## YOUR GOAL
Whenever a line in the data below includes the string "rLoss", copy it out.

Recorded data:

|---|

/-- The row of an occurrence condition after an occurrence (R182). -/
def occurredRow (c : CondId) (s : State) : Cond :=
  if s.mon.conds[c].status = true then { s.mon.conds[c] with pending := true }
  else { s.mon.conds[c].change true s.stamp with pending := true }

theorem occurredRow_spec (c : CondId) (s : State) : (occurredRow c s).pending = true ∧ (occurredRow c s).status = true
    ∧ (occurredRow c s).changes = (if s.mon.conds[c].status = true then s.mon.conds[c].changes
        else inc16 s.mon.conds[c].changes)
    ∧ (occurredRow c s).last = if s.mon.conds[c].status = true then s.mon.conds[c].last else some s.stamp := by
  unfold occurredRow
  by_cases held : s.mon.conds[c].status = true
  · rw [if_pos held, if_pos held, if_pos held]
    exact ⟨rfl, held, rfl, rfl⟩
  · rw [if_neg held, if_neg held, if_neg held]
    exact ⟨rfl, rfl, rfl, rfl⟩

theorem dropOccurrence_mon (s : State) : (dropOccurrence s).mon.conds = (setCond 16 (occurredRow 16 s) s).mon.conds
    ∧ (dropOccurrence s).mon.figs = s.mon.figs := by
  unfold dropOccurrence
  dsimp only
  split
  next held =>
    have row : occurredRow 16 s = { s.mon.conds[(16 : CondId)] with pending := true } := if_pos held
    rw [row]
    exact ⟨rfl, rfl⟩
  next clear =>
    have row : occurredRow 16 s = { s.mon.conds[(16 : CondId)].change true s.stamp with pending := true } := if_neg clear
    rw [row]
    split <;> exact ⟨rfl, rfl⟩

theorem dropOccurrence_row (s : State) : (dropOccurrence s).mon.conds[(16 : CondId)] = occurredRow 16 s := by
  rw [(dropOccurrence_mon s).1]
  exact setCond_same 16 _ s

theorem alertLost_box (s : State) : (alertLost s).box = { s.box with drops := inc16 s.box.drops } := dropOccurrence_box _

theorem alertLost_figs (s : State) :
    (alertLost s).mon.figs = { s.mon.figs with dropped := inc16 s.mon.figs.dropped } := (dropOccurrence_mon _).2

theorem alertLost_row (s : State) : (alertLost s).mon.conds[(16 : CondId)].pending = true
    ∧ (alertLost s).mon.conds[(16 : CondId)].status = true := by
  unfold alertLost
  rw [dropOccurrence_row]
  obtain ⟨pending, status, -⟩ := occurredRow_spec 16 _
  exact ⟨pending, status⟩

/-! ### A record placed -/

section Place
variable (a : Alert) {s : State}

theorem place_full (full : 12 ≤ s.box.entries.length) : place a s =
    match lastWaiting s.box.entries with
    | none => alertLost s
    | some w => if a.rank < w.rank then alertLost { s with box := s.box.enter a (s.box.entries.erase w) } else alertLost s :=
  if_neg (by omega)

/-- Placing looks at the outbox alone. -/
theorem place_box_congr {t : State} (h : t.box = s.box) : (place a t).box = (place a s).box := by
  unfold place
  rw [h]
  split
  · rfl
  · split
    · rw [alertLost_box, alertLost_box, h]
    · split
      · rw [alertLost_box, alertLost_box]
      · rw [alertLost_box, alertLost_box, h]

theorem place_figs : (place a s).mon.figs = { s.mon.figs with dropped := (place a s).mon.figs.dropped } := by
  rcases Nat.lt_or_ge s.box.entries.length 12 with room | full
  · rw [place_room a s room]
  · rw [place_full a full]
    split
    · rw [alertLost_figs]
    · split <;> rw [alertLost_figs]

end Place

section ConditionAlert
variable (c : CondId) (v : Bool) (x : Stamp) {s : State}

theorem conditionAlert_box_congr {t : State} (box : t.box = s.box) (stamp : t.stamp = s.stamp) :
    (conditionAlert c v x t).box = (conditionAlert c v x s).box := by
  unfold conditionAlert
  rw [box, stamp]
  split
  · rfl
  · exact place_box_congr _ box

theorem conditionAlert_figs :
    (conditionAlert c v x s).mon.figs = { s.mon.figs with dropped := (conditionAlert c v x s).mon.figs.dropped } := by
  unfold conditionAlert
  split
  · rfl
  · exact place_figs _

/-- With room in the outbox no alert is lost: the monitor stands, and at most one entry more. -/
theorem conditionAlert_room (room : s.box.entries.length < 12) :
    (conditionAlert c v x s).mon = s.mon ∧ (conditionAlert c v x s).box.entries.length ≤ s.box.entries.length + 1 := by
  unfold conditionAlert
  split
  · exact ⟨rfl, by simp⟩
  · rw [place_room _ s room]
    exact ⟨rfl, Nat.le_of_eq (length_enter _ _ _)⟩

end ConditionAlert

/-! ### A status change -/

/-- The pending mark of c is set by its change: c is no occurrence condition and nothing blocks it (R180, R181). -/
def marks (c : CondId) (s : State) : Bool := !(isOccurrence c || s.pendingBlocked c)

/-- The row of condition c after a change to v. -/
def changedRow (c : CondId) (v : Bool) (s : State) : Cond :=
  { s.mon.conds[c].change v s.stamp with pending := s.mon.conds[c].pending || marks c s }

/-- The change handed to the outbox, where its condition is in the alert set. -/
def handOn (c : CondId) (v : Bool) (x : Stamp) (s : State) : State :=
  if inSet s.alertSet c = true then conditionAlert c v x s else s

theorem handOn_in {c : CondId} {s : State} (h : inSet s.alertSet c = true) (v : Bool) (x : Stamp) (k : Cond) :
    handOn c v x (setCond c k s) = conditionAlert c v x (setCond c k s) := if_pos h

theorem handOn_out {c : CondId} {s : State} (h : inSet s.alertSet c = false) (v : Bool) (x : Stamp) (k : Cond) :
    handOn c v x (setCond c k s) = setCond c k s := if_neg fun held => Bool.false_ne_true (h.symm.trans held)

theorem pendingBlocked_setCond (c : CondId) (x : Cond) (s : State) : (setCond c x s).pendingBlocked c = s.pendingBlocked c := by
  have other : ∀ b, blockerOf c = some b → c ≠ b := by revert c; decide
  unfold State.pendingBlocked
  cases h : blockerOf c with
  | none => rfl
  | some b =>
    show (setCond c x s).mon.conds[b].status = s.mon.conds[b].status
    rw [setCond_conds, if_neg (other b h)]

/-- The conditions, the figures and the outbox after a change: those of the row written and the alert handed on. -/
theorem statusChange_changed {c : CondId} {v : Bool} {s : State} (h : s.mon.conds[c].status ≠ v) :
    let u := handOn c v s.stamp (setCond c (changedRow c v s) s)
    (statusChange c v s).mon.conds = u.mon.conds ∧ (statusChange c v s).mon.figs = u.mon.figs
      ∧ (statusChange c v s).box = u.box := by
  have row : (if isOccurrence c || (setCond c (s.mon.conds[c].change v s.stamp) s).pendingBlocked c
      then setCond c (s.mon.conds[c].change v s.stamp) s
      else setCond c { (setCond c (s.mon.conds[c].change v s.stamp) s).mon.conds[c] with pending := true }
        (setCond c (s.mon.conds[c].change v s.stamp) s)) = setCond c (changedRow c v s) s := by
    rw [pendingBlocked_setCond, setCond_same, setCond_setCond]
    unfold changedRow marks
    cases isOccurrence c || s.pendingBlocked c
    · simp
    · simp [Cond.change]
  unfold statusChange completeChange
  rw [if_neg h]
  dsimp only
  rw [row]
  unfold handOn
  generalize (if inSet (setCond c (changedRow c v s) s).alertSet c = true then _ else _ : State) = w
  split <;> exact ⟨rfl, rfl, rfl⟩

theorem statusChange_same {c : CondId} {v : Bool} {s : State} (h : s.mon.conds[c].status = v) : statusChange c v s = s :=
  if_pos h

section Changed
variable {c : CondId} {v : Bool} {s : State}

/-- A change writes its row, which only an alert of OUTBOX_DROP's own, lost, could write again. -/
theorem statusChange_row (h : s.mon.conds[c].status ≠ v) (k : c.val ≠ 16 ∨ inSet s.alertSet c = false) :
    (statusChange c v s).mon.conds[c] = changedRow c v s := by
  rw [(statusChange_changed h).1]
  rcases k with other | out
  · unfold handOn
    split
    · rw [conditionAlert_cond _ _ _ _ c other, setCond_same]
    · exact setCond_same _ _ _
  · rw [handOn_out out, setCond_same]

theorem statusChange_box (h : s.mon.conds[c].status ≠ v) :
    (statusChange c v s).box = if inSet s.alertSet c = true then (conditionAlert c v s.stamp s).box else s.box := by
  rw [(statusChange_changed h).2.2]
  cases k : inSet s.alertSet c
  · rw [handOn_out k]
    rfl
  · rw [handOn_in k, if_pos rfl]
    exact conditionAlert_box_congr _ _ _ rfl rfl

/-- Of the figures a report changes the dropped alerts alone. -/
theorem statusChange_figs (c : CondId) (v : Bool) (s : State) :
    (statusChange c v s).mon.figs = { s.mon.figs with dropped := (statusChange c v s).mon.figs.dropped } := by
  by_cases h : s.mon.conds[c].status = v
  · rw [statusChange_same h]
  · rw [(statusChange_changed h).2.1]
    unfold handOn
    split
    · exact conditionAlert_figs _ _ _
    · rfl
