-- ==== Sys2Proof/Proofs/SecondRolls.lean ====
section
/-! PROOFS. The second boundary as a whole (R1, R2, R16 to R19, R22, R24, R136, R138, R161), and from it the settling of O23. -/
namespace Sys2Proof.Proofs

open Sys2Proof Sys2Proof.Machine Sys2Proof.Laws

/-! ### The length of the second (R2, R3) -/

/-- A rate within its bounds and the rest of the last second make at most 20 whole corrections. -/
theorem wholeCorrections_le {s : State} (rates : s.ratesBounded) : (wholeCorrections s).natAbs ≤ 20 := by
  obtain ⟨low, high, -, -, below, above⟩ := rates
  have rate : -2000 ≤ boundaryRate s ∧ boundaryRate s ≤ 2000 := by
    unfold boundaryRate
    split <;> omega
  have sum : (s.clk.acc + boundaryRate s).natAbs ≤ 2099 := by omega
  unfold wholeCorrections
  rw [Int.natAbs_tdiv]
  exact Nat.div_le_div_right (c := 100) sum

/-- All the correction points of a second lie within it. -/
theorem corrections_within {n : Nat} (h : n ≤ 20) :
    (corrections n).filter (fun p => decide (0 ≤ p) && decide (p < Config.ticks)) = corrections n := by
  refine List.filter_eq_self.mpr fun p hp => ?_
  obtain ⟨i, hi, rfl⟩ := List.mem_map.mp hp
  have below : i < n := List.mem_range.mp hi
  rw [Bool.and_eq_true, decide_eq_true_iff, decide_eq_true_iff]
  refine ⟨Nat.zero_le _, ?_⟩
  show 250000 + 500000 * i < 10000000
  omega

/-- A second that has just begun is shorter or longer by its whole corrections. -/
theorem cyclesLeft_begun {c : Clock} {whole : Int} (start : c.t = 0) (points : c.corr = corrections whole.natAbs)
    (up : c.corrUp = decide (0 < whole)) (few : whole.natAbs ≤ 20) : (c.cyclesLeft : Int) = 10000000 - whole := by
  have ticks : Config.ticks = 10000000 := rfl
  have count : (corrections whole.natAbs).length = whole.natAbs := by
    unfold corrections
    rw [List.length_map, List.length_range]
  unfold Clock.cyclesLeft Clock.cyclesTo
  dsimp only
  rw [start, points, up, corrections_within few, count, ticks]
  by_cases h : 0 < whole
  · rw [if_pos (decide_eq_true h)]
    omega
  · rw [if_neg (by rw [decide_eq_false h]; decide)]
    omega

/-! ### What the boundary's other work leaves of the clock -/

theorem holdoverCause_u (reason : HoldReason) (s : State) : (holdoverCause reason s).clk.u = s.clk.u := by
  unfold holdoverCause
  split
  · rfl
  · split <;> rfl
  · rfl

theorem supplyRest_u (s : State) : (supplyRest s).clk.u = s.clk.u := holdoverCause_u .gnssOff (supplyOff .resting s)

theorem clockFollow_u (s : State) : (clockFollow s).clk.u = s.clk.u := by
  unfold clockFollow
  rw [reportClock_clk]
  split
  · split
    · rfl
    · exact holdoverCause_u .shed (supplyOff .shedOff s)
  · split
    · rfl
    · exact supplyRest_u s
    · rfl
    · rfl
    · rfl
    · rfl

theorem handOver_u (c : BatClass) (p : PowerState) (s : State) : (handOver c p s).clk.u = s.clk.u := by
  have reported : (reportClass s).clk = s.clk := clk_of (reportClass_does s) (by decide)
  have supplies (u : State) : (evalSupplies u).clk = u.clk := clk_of (evalSupplies_does u) (by decide)
  have shed (u : State) : (handShed u).clk = (clockFollow u).clk := by
    have events : (shedEvents (clockFollow u)).clk = (clockFollow u).clk := clk_of (closeBetweenVotes_does _ _) (by decide)
    unfold handShed
    rw [clk_of (heaterFollow_does _) (by decide), clk_of (modemShed_does _) (by decide), clk_of (cutCal_does _) (by decide),
      supplies, events]
  have run (u : State) : (handRun u).clk = (clockFollow u).clk := by
    unfold handRun
    rw [clk_of (heaterFollow_does _) (by decide), supplies]
  have cls (u : State) : (handClass u).clk = (clockFollow u).clk := by
    unfold handClass
    dsimp only
    split
    · rw [clk_of (cutCal_does _) (by decide), supplies]
    · rw [supplies]
  unfold handOver
  dsimp only
  split
  · split
    · rw [shed, clockFollow_u, reported]
    · rw [run, clockFollow_u, reported]
  · split
    · rw [cls, clockFollow_u, reported]
    · rw [reported]

theorem powerReading_u (r : Reading) (s : State) : (powerReading r s).clk.u = s.clk.u := by
  unfold powerReading batteryReading
  rw [clk_of (heaterReading_does _) (by decide), handOver_u, clk_of (classStep_does _) (by decide),
    clk_of (chargeReading_does _) (by decide), clk_of (coulombStep_does _) (by decide),
    clk_of (takeReading_does _ _) (by decide)]

/-- The work of the boundary after the clock's own. -/
def afterClock (r : Reading) (s : State) : State :=
  calBoundary (pendingMapTest (pendingRate (endDue (powerReading r (passNotBefores (intervalTest s))))))

theorem secondBoundary_after (r : Reading) (s : State) :
    secondBoundary r s = beginSecond (afterClock r (clockBoundary s)) := rfl

/-- What that work can change: neither station time nor the oscillator count. -/
abbrev afterParts : List Part :=
  [.clk, .supplyView, .box, .credits, .flight, .mon, .interval, .evt, .event, .htr, .bat, .power, .sch, .strobes,
    .moment, .chn, .rings, .prt, .mdm, .pwr, .map, .pendingMap]

theorem afterClock_does (r : Reading) (s : State) : Does afterParts s (afterClock r s) := by
  unfold afterClock
  refine Does.trans ?_ (Does.mono (calBoundary_does _) (by decide))
  refine Does.trans ?_ (Does.mono (pendingMapTest_does _) (by decide))
  refine Does.trans ?_ (Does.mono (pendingRate_does _) (by decide))
  refine Does.trans ?_ (Does.mono (endDue_does _) (by decide))
  refine Does.trans ?_ (Does.mono (powerReading_does _ _) (by decide))
  exact Does.trans (Does.mono (intervalTest_does _) (by decide)) (Does.mono (passNotBefores_does _) (by decide))

theorem afterClock_u (r : Reading) (s : State) : (afterClock r s).clk.u = s.clk.u := by
  unfold afterClock
  rw [clk_of (calBoundary_does _) (by decide), clk_of (pendingMapTest_does _) (by decide),
    clk_of (pendingRate_does _) (by decide), clk_of (endDue_does _) (by decide), powerReading_u,
    clk_of (passNotBefores_does _) (by decide), clk_of (intervalTest_does _) (by decide)]

/-- What of the boundary's clock work comes after the second rolled. -/
theorem clockBoundary_from_grown (s : State) : Does [.clk, .supplyView, .moment, .box, .mon] (grown s) (clockBoundary s) := by
  rw [clockBoundary_eq, supplied, watched]
  refine Does.trans ?_ (Does.mono (reportClock_does _) (by decide))
  refine Does.trans ?_ (Does.mono (tickSupply_does _) (by decide))
  refine Does.trans ?_ (Does.mono (reportClock_does _) (by decide))
  exact Does.trans (Does.mono (reportClock_does _) (by decide)) (Does.mono (tickWatch_does _) (by decide))

/-- After the boundary's clock work station time and the oscillator count stay as they are. -/
theorem secondBoundary_time (r : Reading) (s : State) : Part.time.same (grown s) (secondBoundary r s)
    ∧ (secondBoundary r s).osc = (grown s).osc := by
  have rest : Does ([.clk, .supplyView, .moment, .box, .mon] ++ afterParts) (grown s) (afterClock r (clockBoundary s)) :=
    Does.trans (Does.mono (clockBoundary_from_grown s) (by decide)) (Does.mono (afterClock_does r _) (by decide))
  have all : Does ([.clk, .supplyView, .moment, .box, .mon] ++ afterParts) (grown s) (secondBoundary r s) := by
    rw [secondBoundary_after]
    exact Does.trans rest (Does.mono (beginSecond_does _) (by decide))
  exact ⟨all.frame .time (by decide), osc_of all (by decide)⟩

/-! ### The clock after its own work -/

/-- The session ends at this boundary. -/
abbrev Ends (s : State) : Prop := s.clk.supply = .session ∧ Over s

/-- The rest time reaches its interval at this boundary. -/
abbrev Due (s : State) : Prop := s.clk.supply = .resting ∧ s.restInterval ≤ s.clk.rest + 1

/-- The clock enters HOLDOVER at this boundary. -/
abbrev Enters (s : State) : Prop := Expires s ∨ Ends s ∧ Runs s

/-- What an entry to HOLDOVER leaves of the clock (R18). -/
def Held (s : State) (x : Clock) : Prop :=
  x.disc = .holdover ∧ x.rLoss = s.clk.r ∧ x.tLoss = s.pwr.tv ∧ x.c = max (-2000) (min 2000 s.clk.r)
  ∧ x.lock = 0 ∧ x.unlock = 0 ∧ x.mismatch = 0 ∧ x.offset = none ∧ x.stepDeferred = false

/-- What a boundary without such an entry leaves. -/
def Stays (s : State) (x : Clock) : Prop :=
  x.disc = s.clk.disc ∧ x.rLoss = s.clk.rLoss ∧ x.tLoss = s.clk.tLoss ∧ x.lock = s.clk.lock ∧ x.unlock = s.clk.unlock
  ∧ x.mismatch = s.clk.mismatch ∧ x.offset = s.clk.offset ∧ x.stepDeferred = s.clk.stepDeferred ∧ x.c = boundaryRate s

|---|

## SOLUTION FOR THIS TASK
  x.disc = .holdover ∧ x.rLoss = s.clk.r ∧ x.tLoss = s.pwr.tv ∧ x.c = max (-2000) (min 2000 s.clk.r)
  x.disc = s.clk.disc ∧ x.rLoss = s.clk.rLoss ∧ x.tLoss = s.clk.tLoss ∧ x.lock = s.clk.lock ∧ x.unlock = s.clk.unlock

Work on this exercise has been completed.